My Friend Constantly Talks On Her Own Life: Is It Time to End the Friendship?

We've been close companions for over two decades, who has overcome several hardships, which I admire. Yet, she's often caught off guard in relationships. Her spouse walked away, which came as a massive blow. Many of her social circle vanished at that point, as they were only interested in him. She was stunned by her deeply. She made more effort to be my friend, and must have realised more clearly the essence of true friendship.

Ongoing Issues With Friends Drifting Away

Over the years, many in her circle have drifted apart without her being sure why. The company she worked for turned on her, although she had been highly competent, and she left without knowing the reason for the change.

Present Situation

Recently, both of us retired and are seeing frequent meetups, but I am finding my role between us is to listen. I open subjects only for her to redirect the talk toward her own topics. In terms of politics, she has unyielding views. I try to recommend double-checking information and alternate views.

She's been organizing a holiday to a nation I've visited many times and resided in for some time. I attempted to offer advice, but this was met with resistance. She essentially solely sought me to confirm her plans. I've just come back from 30 days in that place she is eager to catch up, however, I hesitate.

Considering the Choices

I hesitate to be a friend that walks away without explanation, however, I feel she'll truly grasp the impact of how she acts on my confidence. Right now, I find myself in pulling back. What should I do?

Possible Paths

One option is to end things abruptly, however, that approach is seldom the easy answer we imagine. However, addressing it with a view to a solution requires bravery and willingness for each of you.
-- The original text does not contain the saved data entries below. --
-- ==== Sys2Proof/Proofs/State.lean ====
section
/-! The general registers, `STATUS` and the model view (spec/10_state.md R20 to R25, R41); what a command leaves alone
however it ends (spec/60_exceptions.md R214 to R216); and the invariant of a run (R28, R29, R32, R35, R37;
spec/41_bit_and_symbol_coding.md R122, R124; spec/20_memory.md R50), kept by every step. -/

namespace Sys2Proof.Machine

/-! ### The general registers (R20, R21) -/

/-- A register read after a write of any register. -/
theorem State.setReg_reg (s : State) (r q : Reg) (v : Word) :
    (s.setReg r v).reg q = if q = r then v else s.reg q := by
  split
  · rename_i h
    rw [h, State.setReg_reg_self]
  · rename_i h
    exact s.setReg_reg_of_ne v h

/-- Settles O33: a register is ordinary, whichever it is, and a write of one changes the register file alone. -/
theorem registerFileHoldsWhatIsWritten : Obligations.RegisterFileHoldsWhatIsWritten := fun s r q v =>
  ⟨s.setReg_reg r q v, rfl⟩

/-! ### The fields of `STATUS` (R24, R25) -/

theorem Mode.code_eq (m : Mode) : m.code = if m = .idle then 0#2 else if m = .enc then 1#2 else 2#2 := by
  cases m <;> rfl

theorem State.statusWord_toNat (s : State) :
    s.statusWord.toNat =
      ((s.fcode.toNat * 2 ^ 4 * 2 + s.overread.toNat) * 2 ^ 2 + s.mode.code.toNat) * 2 + s.fault.toNat := by
  unfold State.statusWord
  simp only [toNat_append_eq, BitVec.toNat_ofBool, BitVec.toNat_ofNat]
  omega

/-- A field of a word, read off the word's value. -/
theorem extractLsb'_eq_of_toNat {n lo w : Nat} {v : BitVec n} {x : BitVec w} (h : v.toNat / 2 ^ lo % 2 ^ w = x.toNat) :
    v.extractLsb' lo w = x :=
  BitVec.eq_of_toNat_eq (by rw [BitVec.extractLsb'_toNat, Nat.shiftRight_eq_div_pow, h])

/-- Settles O12: `STATUS` is the sum of its fields, each at its place and below the next. -/
theorem statusWordLayout : Obligations.StatusWordLayout := by
  intro s
  have hword := s.statusWord_toNat
  have hfault := s.fault.toNat_lt
  have hmode := s.mode.code.isLt
  have hover := s.overread.toNat_lt
  have hcode := s.fcode.isLt
  rw [← Mode.code_eq]
  refine ⟨?_, ?_, ?_, ?_, ?_, ?_⟩ <;> refine extractLsb'_eq_of_toNat ?_
  · rw [BitVec.toNat_ofBool]
    omega
  · omega
  · rw [BitVec.toNat_ofBool]
    omega
  · rw [BitVec.toNat_ofNat]
    omega
  · omega
  · rw [BitVec.toNat_ofNat]
    omega

/-! ### The model view (R41) -/

/-- `CSRR` of an implemented number reads what the observation port shows (R193, R245). -/
theorem exec_csrr {s : State} (hf : s.fault = false) {n : BitVec 8} {c : Csr} (hc : Csr.ofNumber n = some c)
    (ra : Reg) : exec (.csrr ra n) s = .next (s.setReg ra (s.observeCsr n)).counted := by
  have hread : s.observeCsr n = s.csrRead c := by
    unfold State.observeCsr
    rw [hc]
  have hbody : csrrBody ra n s = .ok () (s.setReg ra (s.csrRead c)) := by
    unfold csrrBody
    rw [Cmd.get_bind_run, hc]
    rfl
  rw [hread]
  exact command_of_ok hf hbody

/-- The six registers of the view have numbers. -/
theorem csr_of_viewNumber {n : BitVec 8} (h : n ∈ [0x31#8, 0x32#8, 0x33#8, 0x34#8, 0x35#8, 0x36#8]) :
    ∃ c, Csr.ofNumber n = some c := by
  simp only [List.mem_cons, List.not_mem_nil, or_false] at h
  rcases h with rfl | rfl | rfl | rfl | rfl | rfl <;> exact ⟨_, rfl⟩

/-- The six values of a view, in the order of their CSR numbers. -/
def ModelView.values (v : ModelView) : List Nat :=
  [v.p0.toNat, v.c0.toNat, v.cn.toNat, v.cyc.toNat, v.left.toNat, v.nsym.toNat]

/-- The observation port shows the view at the six numbers. -/
theorem State.observe_view (s : State) :
    [0x31#8, 0x32#8, 0x33#8, 0x34#8, 0x35#8, 0x36#8].map (fun n => (s.observeCsr n).toNat) = s.modelView.values := rfl

theorem ModelView.zero_values : ModelView.zero.values = [0, 0, 0, 0, 0, 0] := rfl

theorem ModelView.ofAbm_values (a : AbmSlot) :
    (ModelView.ofAbm a).values = [a.p0.toNat, a.c0.toNat, a.cn.toNat, a.cyc.toNat, a.left.toNat, 0] := by
  simp [ModelView.values, ModelView.ofAbm, BitVec.toNat_setWidth_of_le, -BitVec.toNat_setWidth]

theorem ModelView.ofAdm_values_of_lt {d : AdmSlot} {k : Nat} (h : k < d.nsym.toNat) :
    (ModelView.ofAdm d k).values =
      [(d.dist.getD k 0#15).toNat, (d.cnt.getD k 0#16).toNat, d.total.toNat, d.cyc.toNat, d.left.toNat,
        d.nsym.toNat] := by
  simp [ModelView.values, ModelView.ofAdm, AdmSlot.distAt, AdmSlot.cntAt, h, BitVec.toNat_setWidth_of_le,
    -BitVec.toNat_setWidth]

theorem ModelView.ofAdm_values_of_le {d : AdmSlot} {k : Nat} (h : d.nsym.toNat ≤ k) :
    (ModelView.ofAdm d k).values = [0, 0, d.total.toNat, d.cyc.toNat, d.left.toNat, d.nsym.toNat] := by
  simp [ModelView.values, ModelView.ofAdm, Nat.not_lt.mpr h, BitVec.toNat_setWidth_of_le, -BitVec.toNat_setWidth]

/-- Which slot `MSEL` selects, its fields read as numbers. -/
theorem State.modelView_eq (s : State) :
    s.modelView =
      if s.msel.toNat / 256 % 2 = 0 then
        if s.msel.toNat % 256 < s.params.nAbm then ModelView.ofAbm (s.abmSlot (s.msel.toNat % 256)) else ModelView.zero
      else if s.msel.toNat % 256 < s.params.nAdm ∧ (s.admSlot (s.msel.toNat % 256)).nsym.toNat ≠ 0 then
        ModelView.ofAdm (s.admSlot (s.msel.toNat % 256)) (s.msel.toNat / 2 ^ 16 % 256)
      else ModelView.zero := by
  have hidx : (s.msel.extractLsb' 0 8).toNat = s.msel.toNat % 256 := by
    rw [BitVec.extractLsb'_toNat, Nat.shiftRight_zero]
  have hk : (s.msel.extractLsb' 16 8).toNat = s.msel.toNat / 2 ^ 16 % 256 := by
    rw [BitVec.extractLsb'_toNat, Nat.shiftRight_eq_div_pow]
  have hbank : s.msel.getLsbD 8 = decide (¬ s.msel.toNat / 256 % 2 = 0) := by
    rw [BitVec.getLsbD, Nat.testBit_eq_decide_div_mod_eq]
    exact decide_eq_decide.mpr (by omega)
  have hsym : ∀ n : BitVec 8, n ≠ 0#8 ↔ n.toNat ≠ 0 := fun n => not_congr BitVec.toNat_eq
  unfold State.modelView
  simp only [hidx, hk, hbank, hsym, decide_eq_true_eq, ite_not]

/-- Settles O36: the observation port shows the view of the slot that `MSEL` selects, and `CSRR` reads it. -/
theorem modelViewShowsTheSlot : Obligations.ModelViewShowsTheSlot := by
  intro s
  constructor
  · intro ra n hf hn
    obtain ⟨c, hc⟩ := csr_of_viewNumber hn
    exact exec_csrr hf hc ra
  · intro idx k view a d
    have hview : view = s.modelView.values := s.observe_view
    rw [State.modelView_eq] at hview
    by_cases hbank : s.msel.toNat / 256 % 2 = 0
    · rw [if_pos hbank] at hview ⊢
      refine ⟨fun hidx => ?_, fun hidx => ?_⟩
      · rw [hview, if_pos hidx, ModelView.ofAbm_values]
      · rw [hview, if_neg (Nat.not_lt.mpr hidx), ModelView.zero_values]
    · rw [if_neg hbank] at hview ⊢
      refine ⟨fun hidx hn hk => ?_, fun hidx hn hk => ?_, fun hout => ?_⟩
      · rw [hview, if_pos ⟨hidx, hn⟩, ModelView.ofAdm_values_of_lt hk]
      · rw [hview, if_pos ⟨hidx, hn⟩, ModelView.ofAdm_values_of_le hk]
      · have hnot : ¬ (idx < s.params.nAdm ∧ d.nsym.toNat ≠ 0) := by
          rintro ⟨hidx, hn⟩
          exact hout.elim (fun h => absurd hidx (Nat.not_lt.mpr h)) hn
        rw [hview, if_neg hnot, ModelView.zero_values]

/-! ### What a command leaves alone, completed or abandoned -/

/-- The nine CSRs marked RW are the same in both states (R35, R36). -/
def SameRwCsrs (s t : State) : Prop :=
  t = { t with
    occm := s.occm, pu0 := s.pu0, pv0 := s.pv0, pszu := s.pszu, pszv := s.pszv, btpw := s.btpw, btph := s.btph
    pidx := s.pidx, msel := s.msel }

/-- The RW CSRs, `MODE` and the general registers are the same in both states: what an abandoned command has not
touched (spec/60_exceptions.md R215). -/
def Untouched (s t : State) : Prop :=
  t = { t with
    x := s.x, mode := s.mode, occm := s.occm, pu0 := s.pu0, pv0 := s.pv0, pszu := s.pszu, pszv := s.pszv
    btpw := s.btpw, btph := s.btph, pidx := s.pidx, msel := s.msel }

theorem SameRwCsrs.frame : Frame SameRwCsrs where
  refl _ := rfl
  trans s t u h k := by
    unfold SameRwCsrs at *
    rw [h] at k
    exact k

theorem Untouched.frame : Frame Untouched where
  refl _ := rfl
  trans s t u h k := by
    unfold Untouched at *
    rw [h] at k
    exact k

theorem Untouched.sameRwCsrs {s t : State} (h : Untouched s t) : SameRwCsrs s t := by
  unfold Untouched at h
  unfold SameRwCsrs
  rw [h]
Experts suggest using a effective method for resolving disputes:

"Step one is to state what typically happens when you talk. Aim for this to be as factual as possible like an unbiased account. The second is to express her how it leaves you feeling. Ideally, there's no dispute here. Your feelings belong to you, of course. Finally is to ask how you are both can shift the pattern in your relationship."

Consider that she also has her own side, thus requiring you to remain ready to listen to her. One effective method is to say her:

"It's your turn to speak and I promise to remain silent for 30 minutes."
It's wildly successful to encourage understanding.

Key Takeaways

This person might reject your concerns, for those who hold onto a self-protecting mindset: they have a narrative regarding their experiences they're unable to let go of since their identity relies on it being the only thing they trust. It's tough when there seems no easy route in such cases, only cul-de-sacs. Yet she could at first react like this before reflecting about what you've said. If you never reach a resolution, it will give you closure that you've been open and direct.

Robert Carlson
Robert Carlson

A real estate enthusiast with over a decade of experience in Dutch rental markets, dedicated to helping people find their ideal homes.